Mary prays the rosary for my broken mind
I’m on fire
I sing the body electric
My clothes still smell like you
And all the photographs say you’re still young
I pretend I’m not hurt
And go about the world like I’m havin’ fun.
– Lana Del Rey
I sing the body electric
I celebrate the me yet come
I toast to my own reunion
When I become one with the sun
And I’ll look back on Venus
I’ll look back on Mars
And I’ll burn with the fire
Of ten million stars
“The body electric” as a phrase within itself can be traced back to Whitman’s poem, however the concept goes back a little further. Even the Ancient Greeks had a knowledge of electricity (by rubbing fabric against something similar to a balloon, for example), and used it within medicine. Long before we knew that the human brain literally works because of electric circuits within it – it was 1746 the first published medical text confirmed the existence of electricity within the human body. Whitman’s idea of “the body electric” referred to the interconnectivity of the human soul and the body – a state of oneness, in connection with other people, the Earth, one’s own sensuality. In other words – that same state of mindfulness, of being in tune with yourself and the world around you, that I keep harping on about.
Musicians tend to refer to the “body electric” purely for it’s sensuality (read – hedonism and debauchery) – see Andrew The Sisters of Mercy Are Not A Goth Band Eldritch’s line above about the “floor being acid so she walks on the ceiling“. However, that’s pop music for you. Sex sells, kids.
The body electric – the poetic way of bridging the gap between the tangible and intangible, the earthly and the divine.
Life modelling requires mindfulness. It requires the model to be present at all times during the sitting, to avoid movements, to keep the pose, to serve the artists working from the body well. It requires you to sing the body electric.

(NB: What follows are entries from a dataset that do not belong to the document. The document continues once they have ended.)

/-- R168: `DEC_END` gives the verdict, the first failure of the source's order or `OK`; on a failure `IDV` is left as it
is, on `OK` it is set. -/
def Obligations.DecEndGivesTheVerdict : Prop :=
  encode .decEnd = 0x900000000#36 ∧
  (∀ s : State, s.fault = .noFault → s.mode = .dec →
    (s.cnt.toNat < 12 → exec .decEnd s = .next { s with
      mode := .idle, err := .truncated, pending := s.pending ++ [.done .truncated 0] }) ∧
    (12 ≤ s.cnt.toNat → s.cnt.toNat ≠ s.len.toNat + 12 → exec .decEnd s = .next { s with
      mode := .idle, err := .lengthMismatch, pending := s.pending ++ [.done .lengthMismatch 0] }) ∧
    (s.cnt.toNat = s.len.toNat + 12 → lettersOk s.idr = false → exec .decEnd s = .next { s with
      mode := .idle, err := .invalidIdentifier, pending := s.pending ++ [.done .invalidIdentifier 0] }) ∧
    (s.cnt.toNat = s.len.toNat + 12 → lettersOk s.idr = true → s.ckr ≠ s.crc ^^^ 0xFFFFFFFF#32 →
      exec .decEnd s = .next { s with
        mode := .idle, err := .checksumMismatch, pending := s.pending ++ [.done .checksumMismatch 0] }) ∧
    (s.cnt.toNat = s.len.toNat + 12 → lettersOk s.idr = true → s.ckr = s.crc ^^^ 0xFFFFFFFF#32 →
      exec .decEnd s = .next { s with
        mode := .idle, err := .ok, idv := true, pending := s.pending ++ [.done .ok s.len] })) ∧
  TakesProtocolOutside .decEnd .dec ∧
  TakesIllegalCmd (fun w => w.toNat / 2 ^ 32 = 9 ∧ w.toNat % 2 ^ 32 ≠ 0)

/-! ### Whole-machine rules -/

/-- Which command may change which register, and that no command touches the host's side of the ports: the writers'
summary of 10_state.md, section 7, which the spec marks as derived. -/
def Obligations.OnlyWritersChangeARegister : Prop :=
  ∀ (i : Instr) (s t : State), exec i s = .next t →
    t.inputs = s.inputs ∧ t.taken = s.taken ∧ t.draws = s.draws ∧ (∃ es, t.pending = s.pending ++ es) ∧
    (t.mode ≠ s.mode → i = .crcStart ∨ i = .crcEnd ∨ (∃ L, i = .encStart L) ∨ (∃ b, i = .encByte b) ∨ i = .decStart
      ∨ i = .decEnd) ∧
    (t.err ≠ s.err → (∃ w, i = .idLoad w) ∨ i = .crcEnd ∨ (∃ L, i = .encStart L) ∨ (∃ b, i = .encByte b)
      ∨ i = .decEnd) ∧
    (t.idr ≠ s.idr → (∃ w, i = .idLoad w) ∨ i = .decStart ∨ (∃ b, i = .decByte b ∧ 4 ≤ s.cnt.toNat
      ∧ s.cnt.toNat < 8)) ∧
    (t.idv ≠ s.idv → (∃ w, i = .idLoad w) ∨ i = .decStart ∨ i = .decEnd) ∧
    (t.len ≠ s.len → (∃ L, i = .encStart L ∧ s.idv = true) ∨ i = .decStart
      ∨ (∃ b, i = .decByte b ∧ s.cnt.toNat < 4)) ∧
    (t.cnt ≠ s.cnt → i = .crcStart ∨ (∃ b, i = .crcByte b) ∨ (∃ L, i = .encStart L ∧ s.idv = true)
      ∨ (∃ b, i = .encByte b) ∨ i = .decStart ∨ (∃ b, i = .decByte b)) ∧
    (t.crc ≠ s.crc → i = .crcStart ∨ (∃ b, i = .crcByte b) ∨ (∃ L, i = .encStart L ∧ s.idv = true)
      ∨ (∃ b, i = .encByte b) ∨ i = .decStart
      ∨ (∃ b, i = .decByte b ∧ 4 ≤ s.cnt.toNat ∧ s.cnt.toNat < 8 + s.len.toNat)) ∧
    (t.ckr ≠ s.ckr → i = .decStart
      ∨ (∃ b, i = .decByte b ∧ 8 + s.len.toNat ≤ s.cnt.toNat ∧ s.cnt.toNat < 12 + s.len.toNat)) ∧
    (t.fault ≠ s.fault → s.fault = .noFault ∧ t = { s with fault := .protocol })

However, in the world of COVID-19, life drawing classes are online, existing in a cyberspace. The normal “sacred” working space around the nude model is now a Zoom class. You must sing the body electric alone, as a digital version of the body is projected through cyberspace to the artists working. Your body becomes literally electric – there is a disconnect – there is a lack of the shared space of the nude figure and the working artists.

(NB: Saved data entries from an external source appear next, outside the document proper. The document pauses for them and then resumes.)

-- ==== Sys2Proof/Laws/Operands.lean ====
section
/-! SUPPORT. The spec lemma of each byte packing, and the saturating count as a minimum (rules R7, R8, R24). -/

namespace Sys2Proof.Machine

/-- `sat33` is the minimum with `2^33 - 1` (R8). -/
theorem sat33_eq_min (n : Nat) : sat33 n = BitVec.ofNat 33 (min n (2 ^ 33 - 1)) := by
  unfold sat33
  split
  · rw [Nat.min_eq_left (by omega)]
  · rw [Nat.min_eq_right (by omega)]

/-- The stored count as a number (R27). -/
theorem sat33_toNat (n : Nat) : (sat33 n).toNat = min n (2 ^ 33 - 1) := by
  rw [sat33_eq_min, BitVec.toNat_ofNat, Nat.mod_eq_of_lt]
  omega

/-- The next byte of a big-endian field, as numbers (R8). -/
theorem shiftInByte_eq (v : Word) (b : Byte) : shiftInByte v b = BitVec.ofNat 32 (256 * v.toNat + b.toNat) := by
  apply BitVec.eq_of_toNat_eq
  have hb := b.isLt
  have hv := v.isLt
  have h : 256 * v.toNat + b.toNat = 2 ^ 8 * v.toNat ||| b.toNat := Nat.two_pow_add_eq_or_of_lt hb v.toNat
  simp only [shiftInByte, BitVec.toNat_or, BitVec.toNat_shiftLeft, BitVec.toNat_setWidth, BitVec.toNat_ofNat, h,
    Nat.or_mod_two_pow, Nat.shiftLeft_eq, Nat.mul_comm v.toNat]

/-- A byte of a word as a number: byte 0 is bits 31:24 (R24). -/
theorem wordByte_toNat (i : Nat) (w : Word) : (wordByte i w).toNat = w.toNat / 2 ^ (24 - 8 * i) % 256 := by
  simp [wordByte, BitVec.extractLsb'_toNat, Nat.shiftRight_eq_div_pow]

/-- `from_be32` as a number (R7). -/
theorem fromBe32_toNat (b0 b1 b2 b3 : Byte) :
    (fromBe32 b0 b1 b2 b3).toNat = b0.toNat * 2 ^ 24 + b1.toNat * 2 ^ 16 + b2.toNat * 2 ^ 8 + b3.toNat := by
  have h0 := b0.isLt
  have h1 := b1.isLt
  have h2 := b2.isLt
  have h3 := b3.isLt
  simp only [fromBe32, BitVec.toNat_ofNat]
  omega

/-- `be32` and `from_be32` are inverses (R7), on words. -/
theorem fromBe32List_be32 (w : Word) : fromBe32List (be32 w) = w := by
  apply BitVec.eq_of_toNat_eq
  have hw := w.isLt
  simp only [fromBe32List, be32, List.getD_cons_zero, List.getD_cons_succ, fromBe32_toNat, wordByte_toNat]
  omega

/-- `be32` and `from_be32` are inverses (R7), on four bytes. -/
theorem be32_fromBe32 (b0 b1 b2 b3 : Byte) : be32 (fromBe32 b0 b1 b2 b3) = [b0, b1, b2, b3] := by
  have h0 := b0.isLt
  have h1 := b1.isLt
  have h2 := b2.isLt
  have h3 := b3.isLt
  simp only [be32, List.cons.injEq, and_true]
  refine ⟨?_, ?_, ?_, ?_⟩ <;> apply BitVec.eq_of_toNat_eq <;> rw [wordByte_toNat, fromBe32_toNat] <;> omega

/-- A word has four bytes. -/
theorem be32_length (w : Word) : (be32 w).length = 4 := rfl

/-- A write of one byte of a register shows in that byte and in no other (R24). -/
theorem wordByte_setWordByte {i j : Nat} (hi : i < 4) (hj : j < 4) (b : Byte) (w : Word) :
    wordByte j (setWordByte i b w) = if j = i then b else wordByte j w := by
  ext k hk
  simp only [wordByte, setWordByte, BitVec.getElem_extractLsb', BitVec.getLsbD_or, BitVec.getLsbD_and,
    BitVec.getLsbD_not, BitVec.getLsbD_shiftLeft, BitVec.getLsbD_setWidth]
  have hm : ∀ n < 24, (0xFF#32).getLsbD n = decide (n < 8) := by decide
  interval_cases i <;> interval_cases j <;> interval_cases k <;> simp [BitVec.getLsbD_eq_getElem]

end Sys2Proof.Machine
end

You dream in digital for 2 hours, your home becomes the space in which you must work, must focus, must sing the body electric. The space hasn’t changed – it’s the same living room floor you draw on, listen to records on, all your personal artefacts are still around you, but you must force the mind to that working space of peace and mindfulness for the benefit of those working from you.
Online life drawing classes exist in a digital cyberspace with few of the comforts, signifiers that you are in fact working as a life model.
You must sing the body electric to remind yourself why you are there.